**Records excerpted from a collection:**

========================================================================

-- ==== Sys2Proof/Laws/Settle.lean ====
section
/-! SUPPORT. What `settle` can do, said once: `Ext a s` holds of the state `s` that waiting work may make of `a`, and every
operation of `settle` keeps it. -/

namespace Sys2Proof.Machine

theorem Ext.refl (a : State) : Ext a a :=
  ⟨rfl, rfl, List.suffix_refl _, List.prefix_refl _, List.prefix_refl _, List.prefix_refl _, List.prefix_refl _, List.prefix_refl _,
   List.prefix_refl _, List.prefix_refl _, fun _ h => h, fun _ h => h, fun h => h, fun _ _ => rfl, fun _ => rfl, fun h => h⟩

/-! ### Base updates -/

@[simp] theorem countN_ext {a s : State} {c : Nat} (n : Nat) (hc : c ∈ settleCounters) (h : Ext a s) : Ext a (countN s c n) :=
  { h with
    counts := fun c' hc' => by
      rw [← h.counts c' hc']
      show mget _ (mset _ _ _ _) _ = _
      rw [mget_mset, if_neg (by rintro rfl; exact hc' hc)]; rfl
    sound := fun ha => let ⟨⟨x, y, z, w⟩, q⟩ := h.sound ha; ⟨⟨x, y, mwf_mset _ _ _ _ z, w⟩, q⟩ }

@[simp] theorem count_ext {a s : State} {c : Nat} (hc : c ∈ settleCounters) (h : Ext a s) : Ext a (count s c) := countN_ext 1 hc h

theorem getLsbD_setBit {w : Nat} (x : BitVec w) (i j : Nat) (h : x.getLsbD j = true) : (setBit x i true).getLsbD j = true := by
  simp [setBit, h]

@[simp] theorem raiseInt_ext {a s : State} (n : Nat) (h : Ext a s) : Ext a (raiseInt s n) :=
  { h with ints := fun i hi => getLsbD_setBit _ _ _ (h.ints i hi) }

@[simp] theorem event_ext {a s : State} (b c : Nat) (p : BitVec 384) (h : Ext a s) : Ext a (event s b c p) := by
  unfold event
  split
  · exact { h with events := h.events.trans (List.prefix_append ..) }
  · exact h

@[simp] theorem emit_ext {a s : State} (o : Out) (h : Ext a s) : Ext a (emit s o) :=
  { h with out := h.out.trans (List.suffix_cons ..) }

@[simp] theorem tagPutBits_ext {a s : State} (p : Nat) (v : BitVec 40) (h : Ext a s) : Ext a (tagPutBits s p v) := by
  unfold tagPutBits
  split
  · exact { h with sound := fun ha => let ⟨⟨x, y, z, w⟩, q⟩ := h.sound ha; ⟨⟨mwf_mset _ _ _ _ x, y, z, w⟩, q⟩ }
  · exact h

theorem map_updAt {α β : Type} (l : List α) (i : Nat) (f : α → α) (g : α → β) (h : ∀ x, g (f x) = g x) :
    (updAt l i f).map g = l.map g := by
  unfold updAt
  induction l generalizing i with
  | nil => cases i <;> rfl
  | cons x l ih =>
    cases i with
    | zero => simp [h]
    | succ i => simpa using ih i

@[simp] theorem length_updAt {α : Type} (l : List α) (i : Nat) (f : α → α) : (updAt l i f).length = l.length := by
  simp [updAt]

theorem map_updIf {α β : Type} (l : List α) (p : α → Bool) (f : α → α) (g : α → β) (h : ∀ x, p x = true → g (f x) = g x) :
    (updIf l p f).map g = l.map g := by
  simp only [updIf, List.map_map]
  apply List.map_congr_left
  intro x _
  simp only [Function.comp]
  split
  · next hp => exact h x hp
  · rfl

theorem filterMap_updIf {α β : Type} (l : List α) (p : α → Bool) (f : α → α) (q : α → Bool) (g : α → β)
    (hq : ∀ x, p x = true → q (f x) = q x) (h : ∀ x, p x = true → g (f x) = g x) :
    ((updIf l p f).filter q).map g = (l.filter q).map g := by
  induction l with
  | nil => rfl
  | cons x l ih =>
    simp only [updIf, List.map_cons] at ih ⊢
    by_cases hp : p x = true
    · simp only [hp, if_true, List.filter_cons, hq x hp]
      split <;> simp [ih, h x hp]
    · simp only [Bool.not_eq_true] at hp
      simp only [hp, Bool.false_eq_true, if_false, List.filter_cons]
      split <;> simp [ih]

/-- A change of the bus alone keeps a state sound if it keeps the numbering. -/
theorem sound_bus {s : State} {x : Bus} (hn : s.numbered → ({ s with bus := x } : State).numbered) (hs : s.sound) :
    ({ s with bus := x } : State).sound := by
  obtain ⟨h1, h2, a, b, c, d, e, f, g⟩ := hs
  exact ⟨h1, h2, a, b, c, d, e, f, hn g⟩

theorem numbered_updIf {l : List Req} {n : Nat} (p : Req → Bool) (f : Req → Req) (hf : ∀ r, (f r).id = r.id)
    (h : ∀ r ∈ l, r.id < n) : ∀ r ∈ updIf l p f, r.id < n := by
  intro r hr
  obtain ⟨q, hq, rfl⟩ := List.mem_map.mp hr
  show (if p q then f q else q).id < n
  split
  · rw [hf q]; exact h q hq
  · exact h q hq

/-- The number of a request that a state holds. -/
theorem getReq_mem {s : State} {id : Nat} {r : Req} (h : getReq s id = some r) : r ∈ s.bus.reqs ∧ r.id = id :=
  ⟨List.mem_of_find?_eq_some h, by simpa using List.find?_some h⟩

/-- An update of requests that keeps what was admitted and does not answer one that is owed an answer. -/
@[simp] theorem updReq_ext {a s : State} (id : Nat) (f : Req → Req) (hk : ∀ r, admitted (f r) = admitted r)
    (ha : ∀ r, (f r).answered = r.answered) (h : Ext a s) : Ext a (updReq s id f) :=
  { h with
    owed := by
      rw [← h.owed]
      refine filterMap_updIf s.bus.reqs _ f _ _ (fun r _ => ?_) (fun r _ => hk r)
      have hw : (f r).who = r.who := show (admitted (f r)).who = (admitted r).who by rw [hk r]
      show (decide ((f r).who < 12) && !(f r).answered && !silenced s (f r).who) = (decide (r.who < 12) && !r.answered && !silenced s r.who)
      rw [hw, ha r]
    sound := fun hs => sound_bus (s := s)
      (fun n => ⟨numbered_updIf _ f (fun r => show (admitted (f r)).id = (admitted r).id by rw [hk r]) n.1, n.2⟩) (h.sound hs) }

/-- More responses wait behind those that did. -/
theorem answersOf_append (s : State) (l : List Resp) (h : BitVec 4) :
    answersOf s h <+: answersOf { s with bus := { s.bus with resps := s.bus.resps ++ l } } h := by
  show _ <+: List.filter _ (_ ++ _)
  rw [List.filter_append]
  exact List.prefix_append ..

@[simp] theorem respond_ext {a s : State} (id : Nat) (rsp : Rsp) (b : List Beat64) (cb : Option Nat) (h : Ext a s) :
    Ext a (respond s id rsp b cb) := by
  unfold respond
  split
  · exact h
  · next r hr =>
    split
    · exact h
    · split
      · exact h
      · split
        · next hs =>
          refine { h with owed := ?_, sound := fun x => sound_bus (s := s) (fun n => ⟨numbered_updIf _ _ (fun q => ?_) n.1, n.2⟩) (h.sound x) }
          rotate_left
          · split <;> rfl
          rw [← h.owed]
          refine filterMap_updIf s.bus.reqs _ _ _ _ (fun q _ => ?_) (fun q _ => ?_)
          · show (decide _ && !(if _ then _ else _ : Req).answered && !silenced s _) = _
            by_cases hq : silenced s q.who = true
            · rw [if_pos hq]
              show (_ && !true && _) = (_ && _ && !silenced s q.who)
              rw [hq]; simp
            · rw [if_neg hq]; rfl
          · by_cases hq : silenced s q.who = true
            · rw [if_pos hq]; rfl
            · rw [if_neg hq]
        · exact { h with
            resps := h.resps.trans (answersOf_append s _ _)
            sound := fun x => sound_bus (s := s) (fun n => ⟨n.1, fun q hq i hi => by
              rcases List.mem_append.mp hq with hq | hq
              · exact n.2 q hq i hi
              · obtain rfl := List.mem_singleton.mp hq
                obtain ⟨hm, he⟩ := getReq_mem hr
                obtain rfl : id = i := by simpa using hi
                rw [← he]; exact n.1 r hm⟩) (h.sound x) }

theorem ite_ext {a x y : State} {c : Prop} [Decidable c] (hx : Ext a x) (hy : Ext a y) : Ext a (if c then x else y) := by
  split <;> assumption

theorem foldl_ext {β : Type} {a s : State} (l : List β) (f : State → β → State) (hf : ∀ s b, Ext a s → Ext a (f s b)) (h : Ext a s) :
    Ext a (l.foldl f s) := by
  induction l generalizing s with
  | nil => exact h
  | cons b l ih => exact ih (hf s b h)

@[simp] theorem mem_cntHit : cntHit ∈ settleCounters := by decide
@[simp] theorem mem_cntSmiss : cntSmiss ∈ settleCounters := by decide
@[simp] theorem mem_cntMiss : cntMiss ∈ settleCounters := by decide
@[simp] theorem mem_cntSpan : cntSpan ∈ settleCounters := by decide
@[simp] theorem mem_cntMhWait : cntMhWait ∈ settleCounters := by decide
@[simp] theorem mem_cntNoAlloc : cntNoAlloc ∈ settleCounters := by decide
@[simp] theorem mem_cntPfDrop : cntPfDrop ∈ settleCounters := by decide
@[simp] theorem mem_cntSpecRef : cntSpecRef ∈ settleCounters := by decide
@[simp] theorem mem_cntFetch : cntFetch ∈ settleCounters := by decide
@[simp] theorem mem_cntPoolFail : cntPoolFail ∈ settleCounters := by decide
@[simp] theorem mem_cntDmaHalt : cntDmaHalt ∈ settleCounters := by decide
@[simp] theorem mem_cntSuspEvict : cntSuspEvict ∈ settleCounters := by decide
@[simp] theorem mem_cntBypass : cntBypass ∈ settleCounters := by decide
@[simp] theorem mem_cntMrd : cntMrd ∈ settleCounters := by decide

@[simp] theorem mem_cntC0 : cntC0 ∈ settleCounters := by decide
@[simp] theorem mem_cntDemote : cntDemote ∈ settleCounters := by decide

@[simp] theorem bucketEvent_ext {a s : State} (n : Nat) (h : Ext a s) : Ext a (bucketEvent s n) := by
  have hl : ∀ f : Bucket → Bucket, a.sound → ({ s with err := { s.err with buckets := updAt s.err.buckets n f } } : State).sound :=
    fun f ha => let ⟨x, y, z, z', w⟩ := h.sound ha; ⟨x, y, z, (length_updAt ..).trans z', w⟩
  unfold bucketEvent
  dsimp only
  split
  · exact { h with sound := hl _ }
  · exact raiseInt_ext _ (event_ext _ _ _ { h with sound := hl _ })

@[simp] theorem suspectEvent_ext {a s : State} (p w c : Nat) (h : Ext a s) : Ext a (suspectEvent s p w c) := by
  unfold suspectEvent
  extract_lets x1 x2 x3 s1
  have h2 : Ext a x2 := by
    unfold x2
    refine ite_ext h ?_
    split
    · exact count_ext mem_cntSuspEvict { h with }
    · exact h
  have h1 : Ext a s1 := by
    unfold s1
    split
    · exact { h with }
    · exact { h2 with }
  clear_value s1
  split
  · exact ite_ext { h1 with retire := h1.retire.trans (List.prefix_append ..) } h1
  · exact h1

@[simp] theorem tagPut_ext {a s : State} (pos : Nat) (t : TagEntry) (h : Ext a s) : Ext a (tagPut s pos t) := by
  unfold tagPut
  simp [h]

@[simp] theorem tagParity_ext {a s : State} (i : Nat) (b : BitVec 16) (h : Ext a s) : Ext a (tagParity s i b) := by
  unfold tagParity
  split
  · exact h
  · refine foldl_ext _ _ (fun s w h => suspectEvent_ext _ _ _ h) ?_
    exact bucketEvent_ext _ (event_ext _ _ _ { h with })

@[simp] theorem updHandler_ext {a s : State} (i : Nat) (f : Handler → Handler) (h : Ext a s) : Ext a (updHandler s i f) := by
  unfold updHandler
  exact { h with }

@[simp] theorem cancelFills_ext {a s : State} (p : Handler → Bool) (h : Ext a s) : Ext a (cancelFills s p) := by
  unfold cancelFills
  dsimp only
  split
  · exact { h with }
  · exact countN_ext _ mem_cntPfDrop { h with }

@[simp] theorem queueOn_ext {a s : State} (k : ProbeKind) (m : BitVec 8) (f : ProbeFor) (p : PortId) (h : Ext a s) :
    Ext a (queueOn s k m f p) := by
  unfold queueOn
  dsimp only
  split
  · exact h
  · exact { h with probes := h.probes.trans (List.prefix_append ..) }

@[simp] theorem queueProbe_ext {a s : State} (kind : ProbeKind) (agents : BitVec 8) (f : ProbeFor) (h : Ext a s) : Ext a (queueProbe s kind agents f) := by
  unfold queueProbe
  simp [h]

@[simp] theorem clearPres_ext {a s : State} (pos : Nat) (agents : BitVec 8) (h : Ext a s) : Ext a (clearPres s pos agents) := by
  unfold clearPres
  dsimp only
  split <;> simp [h]

@[simp] theorem invalPos_ext {a s : State} (p : Nat) (f : ProbeFor) (h : Ext a s) : Ext a (invalPos s p f) := by
  unfold invalPos
  extract_lets t s1 s2
  have h1 : Ext a s1 := by
    show Ext a (if _ then _ else _)
    split
    · exact queueProbe_ext _ _ _ h
    · exact h
  have h2 : Ext a s2 := cancelFills_ext _ h1
  clear_value s2
  split
  · exact h2
  · exact tagPutBits_ext _ _ h2

theorem updRing_ext {a s : State} (n : Nat) (f : Ring → Ring) (hf : ∀ r, ringFixed (f r) = ringFixed r) (h : Ext a s) :
    Ext a (updRing s n f) :=
  { h with
    fixed := by
      rw [← h.fixed]
      show settleFixed { s with eng := { s.eng with rings := _ } } = _
      simp only [settleFixed, map_updAt _ _ _ _ hf]
    sound := fun ha => let ⟨x, y, z, w⟩ := h.sound ha; ⟨x, y, (length_updAt ..).trans z, w⟩ }

@[simp] theorem updRun_ext {a s : State} (n : Nat) (f : Running → Running) (h : Ext a s) : Ext a (updRun s n f) :=
  updRing_ext n _ (fun _ => rfl) h

@[simp] theorem dropFiltered_ext {a s : State} (cb : Nat) (f : ProbeFor) (h : Ext a s) : Ext a (dropFiltered s cb f) := by
  unfold dropFiltered
  extract_lets ps s1
  have h1 : Ext a s1 := foldl_ext _ _ (fun s p h => invalPos_ext _ _ h) h
  clear_value s1
  split
  · exact updRun_ext _ _ h1
  · exact h1

theorem filter_map_same {α : Type} (l : List α) (f : α → α) (p : α → Bool) (h : ∀ x, p (f x) = p x) (g : ∀ x, p x = true → f x = x) :
    (l.map f).filter p = l.filter p := by
  induction l with
  | nil => rfl
  | cons x l ih =>
    simp only [List.map_cons, List.filter_cons, h x, ih]
    split
    · next hx => rw [g x hx]
    · rfl

/-- Fewer responses are looked at when another channel halts. -/
theorem answersOf_halt (s : State) (h k : BitVec 4) (hk : ∀ i, h.getLsbD i = true → k.getLsbD i = true) :
    answersOf s k = (answersOf s h).filter fun r => !(decide (8 ≤ r.who) && k.getLsbD (r.who - 8)) := by
  unfold answersOf
  rw [List.filter_filter]
  refine List.filter_congr fun r _ => ?_
  by_cases h1 : h.getLsbD (r.who - 8) = true
  · simp [h1, hk _ h1, Bool.and_comm]
  · simp only [Bool.not_eq_true] at h1
    simp [h1, Bool.and_comm]

theorem getLsbD_setBit_self {w : Nat} (x : BitVec w) (i : Nat) (h : i < w) : (setBit x i true).getLsbD i = true := by
  have : (BitVec.ofNat w (1 <<< i)).getLsbD i = true := by
    rw [BitVec.getLsbD_ofNat, Nat.one_shiftLeft, Nat.testBit_two_pow_self]; simp [h]
  simp [setBit, bit, this]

========================================================================

**INSTRUCTIONS TO FOLLOW:** Above are some lines. Repeat exactly, and only, those from the line that has "rcases List.mem_append.mp hq" through the line that has "split <;> assumption".

**SOLUTION TO THE EXERCISE:**
              rcases List.mem_append.mp hq with hq | hq
              · exact n.2 q hq i hi
              · obtain rfl := List.mem_singleton.mp hq
                obtain ⟨hm, he⟩ := getReq_mem hr
                obtain rfl : id = i := by simpa using hi
                rw [← he]; exact n.1 r hm⟩) (h.sound x) }

theorem ite_ext {a x y : State} {c : Prop} [Decidable c] (hx : Ext a x) (hy : Ext a y) : Ext a (if c then x else y) := by
  split <;> assumption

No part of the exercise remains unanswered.